Data for processing:

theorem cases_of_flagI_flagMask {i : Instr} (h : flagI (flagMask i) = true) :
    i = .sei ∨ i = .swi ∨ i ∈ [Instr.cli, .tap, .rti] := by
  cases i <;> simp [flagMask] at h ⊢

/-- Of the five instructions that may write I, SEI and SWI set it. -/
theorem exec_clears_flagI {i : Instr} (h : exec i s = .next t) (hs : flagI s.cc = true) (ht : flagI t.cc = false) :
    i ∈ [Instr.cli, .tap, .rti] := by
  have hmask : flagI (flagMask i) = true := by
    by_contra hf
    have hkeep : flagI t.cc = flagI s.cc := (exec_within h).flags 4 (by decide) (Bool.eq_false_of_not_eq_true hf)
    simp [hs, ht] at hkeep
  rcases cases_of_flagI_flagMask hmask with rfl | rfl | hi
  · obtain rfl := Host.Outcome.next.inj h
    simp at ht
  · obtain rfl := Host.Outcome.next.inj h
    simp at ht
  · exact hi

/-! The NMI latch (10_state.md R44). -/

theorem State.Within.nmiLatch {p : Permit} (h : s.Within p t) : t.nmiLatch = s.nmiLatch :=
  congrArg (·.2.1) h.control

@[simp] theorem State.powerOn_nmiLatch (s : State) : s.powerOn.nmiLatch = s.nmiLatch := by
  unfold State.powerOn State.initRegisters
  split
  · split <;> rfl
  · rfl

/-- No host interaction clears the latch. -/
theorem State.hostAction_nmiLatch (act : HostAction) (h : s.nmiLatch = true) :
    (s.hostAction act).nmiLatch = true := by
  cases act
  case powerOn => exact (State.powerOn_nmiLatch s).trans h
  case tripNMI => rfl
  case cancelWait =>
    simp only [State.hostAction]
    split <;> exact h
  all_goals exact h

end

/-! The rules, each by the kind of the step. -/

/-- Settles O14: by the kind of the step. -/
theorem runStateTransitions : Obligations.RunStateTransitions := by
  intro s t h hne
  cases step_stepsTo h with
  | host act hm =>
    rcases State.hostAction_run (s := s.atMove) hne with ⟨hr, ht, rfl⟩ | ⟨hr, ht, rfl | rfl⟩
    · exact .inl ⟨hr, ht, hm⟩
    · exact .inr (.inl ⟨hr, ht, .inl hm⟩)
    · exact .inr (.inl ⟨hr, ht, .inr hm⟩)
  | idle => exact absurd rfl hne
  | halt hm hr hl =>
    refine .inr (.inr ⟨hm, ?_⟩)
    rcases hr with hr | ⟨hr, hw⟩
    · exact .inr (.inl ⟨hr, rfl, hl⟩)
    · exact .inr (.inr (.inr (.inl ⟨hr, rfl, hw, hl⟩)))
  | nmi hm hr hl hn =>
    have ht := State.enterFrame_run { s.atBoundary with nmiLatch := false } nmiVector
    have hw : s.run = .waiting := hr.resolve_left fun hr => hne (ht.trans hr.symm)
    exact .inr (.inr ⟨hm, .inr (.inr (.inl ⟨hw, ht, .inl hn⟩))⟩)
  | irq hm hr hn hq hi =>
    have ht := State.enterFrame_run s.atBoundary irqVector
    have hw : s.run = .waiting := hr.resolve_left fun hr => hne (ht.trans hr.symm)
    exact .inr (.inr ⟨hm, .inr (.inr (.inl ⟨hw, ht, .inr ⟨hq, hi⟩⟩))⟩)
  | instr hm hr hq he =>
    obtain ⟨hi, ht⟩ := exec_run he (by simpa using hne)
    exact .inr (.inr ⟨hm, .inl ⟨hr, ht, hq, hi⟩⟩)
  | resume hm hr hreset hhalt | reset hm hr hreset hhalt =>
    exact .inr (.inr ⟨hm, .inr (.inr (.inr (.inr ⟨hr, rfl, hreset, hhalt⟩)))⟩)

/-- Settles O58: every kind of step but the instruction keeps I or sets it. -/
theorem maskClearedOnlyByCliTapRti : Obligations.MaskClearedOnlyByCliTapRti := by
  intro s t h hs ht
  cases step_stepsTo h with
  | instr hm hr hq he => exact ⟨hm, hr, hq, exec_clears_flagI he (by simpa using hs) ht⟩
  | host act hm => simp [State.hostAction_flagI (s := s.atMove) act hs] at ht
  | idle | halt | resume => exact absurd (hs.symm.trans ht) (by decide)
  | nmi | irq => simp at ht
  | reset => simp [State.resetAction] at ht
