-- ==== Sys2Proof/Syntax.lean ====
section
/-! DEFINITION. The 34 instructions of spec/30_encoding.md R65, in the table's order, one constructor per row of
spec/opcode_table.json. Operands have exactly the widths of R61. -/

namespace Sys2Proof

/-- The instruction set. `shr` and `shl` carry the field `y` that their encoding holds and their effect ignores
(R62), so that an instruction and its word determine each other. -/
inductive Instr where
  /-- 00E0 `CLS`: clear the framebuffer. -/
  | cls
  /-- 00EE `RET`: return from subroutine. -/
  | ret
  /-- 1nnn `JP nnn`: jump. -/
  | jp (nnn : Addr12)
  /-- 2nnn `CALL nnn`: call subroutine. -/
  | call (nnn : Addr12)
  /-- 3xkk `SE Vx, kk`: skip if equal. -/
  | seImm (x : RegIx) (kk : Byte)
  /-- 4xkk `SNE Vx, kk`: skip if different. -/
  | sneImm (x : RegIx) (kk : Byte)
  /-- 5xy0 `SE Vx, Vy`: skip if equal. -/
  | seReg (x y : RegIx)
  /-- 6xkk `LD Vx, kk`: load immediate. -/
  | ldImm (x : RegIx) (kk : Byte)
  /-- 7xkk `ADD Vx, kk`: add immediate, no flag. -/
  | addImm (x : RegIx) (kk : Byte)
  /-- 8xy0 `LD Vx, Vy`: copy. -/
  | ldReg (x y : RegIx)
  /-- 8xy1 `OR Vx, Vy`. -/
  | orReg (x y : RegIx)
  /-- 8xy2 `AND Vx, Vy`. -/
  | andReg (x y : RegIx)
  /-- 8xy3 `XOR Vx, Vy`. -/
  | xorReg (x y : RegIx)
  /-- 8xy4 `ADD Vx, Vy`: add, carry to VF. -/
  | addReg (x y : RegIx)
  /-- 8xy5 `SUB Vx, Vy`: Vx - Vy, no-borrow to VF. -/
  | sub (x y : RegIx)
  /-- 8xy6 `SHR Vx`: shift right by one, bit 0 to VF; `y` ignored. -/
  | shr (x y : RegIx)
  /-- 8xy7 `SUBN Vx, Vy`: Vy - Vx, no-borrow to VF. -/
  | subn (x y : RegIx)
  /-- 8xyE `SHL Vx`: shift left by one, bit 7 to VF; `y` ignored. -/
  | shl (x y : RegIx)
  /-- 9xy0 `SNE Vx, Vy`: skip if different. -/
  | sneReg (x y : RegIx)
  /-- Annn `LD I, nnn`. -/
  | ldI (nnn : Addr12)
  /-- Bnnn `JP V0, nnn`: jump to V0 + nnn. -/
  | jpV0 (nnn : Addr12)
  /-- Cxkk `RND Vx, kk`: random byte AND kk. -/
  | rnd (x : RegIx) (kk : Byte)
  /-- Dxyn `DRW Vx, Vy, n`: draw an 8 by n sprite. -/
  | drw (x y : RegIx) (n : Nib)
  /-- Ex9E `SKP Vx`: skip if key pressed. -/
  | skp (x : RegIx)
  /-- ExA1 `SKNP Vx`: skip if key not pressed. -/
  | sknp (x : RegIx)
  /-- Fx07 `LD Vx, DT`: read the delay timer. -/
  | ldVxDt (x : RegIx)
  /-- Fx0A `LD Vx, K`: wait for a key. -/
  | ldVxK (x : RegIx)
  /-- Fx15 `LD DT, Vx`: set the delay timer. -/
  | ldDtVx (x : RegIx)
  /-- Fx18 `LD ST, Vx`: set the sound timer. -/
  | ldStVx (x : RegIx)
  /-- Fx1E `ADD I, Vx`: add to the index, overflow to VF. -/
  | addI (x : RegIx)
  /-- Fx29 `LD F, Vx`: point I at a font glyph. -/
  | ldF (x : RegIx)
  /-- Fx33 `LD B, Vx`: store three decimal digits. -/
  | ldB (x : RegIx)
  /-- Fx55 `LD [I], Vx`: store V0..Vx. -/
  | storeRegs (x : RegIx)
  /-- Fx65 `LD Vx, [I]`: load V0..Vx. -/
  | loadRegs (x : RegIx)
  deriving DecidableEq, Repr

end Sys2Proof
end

Your objective: Write the opening line of the data above and every line after it, exactly, stopping once you have written the line with "simp [hs, ht] at hkeep".

Task output:
theorem cases_of_flagI_flagMask {i : Instr} (h : flagI (flagMask i) = true) :
    i = .sei ∨ i = .swi ∨ i ∈ [Instr.cli, .tap, .rti] := by
  cases i <;> simp [flagMask] at h ⊢

/-- Of the five instructions that may write I, SEI and SWI set it. -/
theorem exec_clears_flagI {i : Instr} (h : exec i s = .next t) (hs : flagI s.cc = true) (ht : flagI t.cc = false) :
    i ∈ [Instr.cli, .tap, .rti] := by
  have hmask : flagI (flagMask i) = true := by
    by_contra hf
    have hkeep : flagI t.cc = flagI s.cc := (exec_within h).flags 4 (by decide) (Bool.eq_false_of_not_eq_true hf)
    simp [hs, ht] at hkeep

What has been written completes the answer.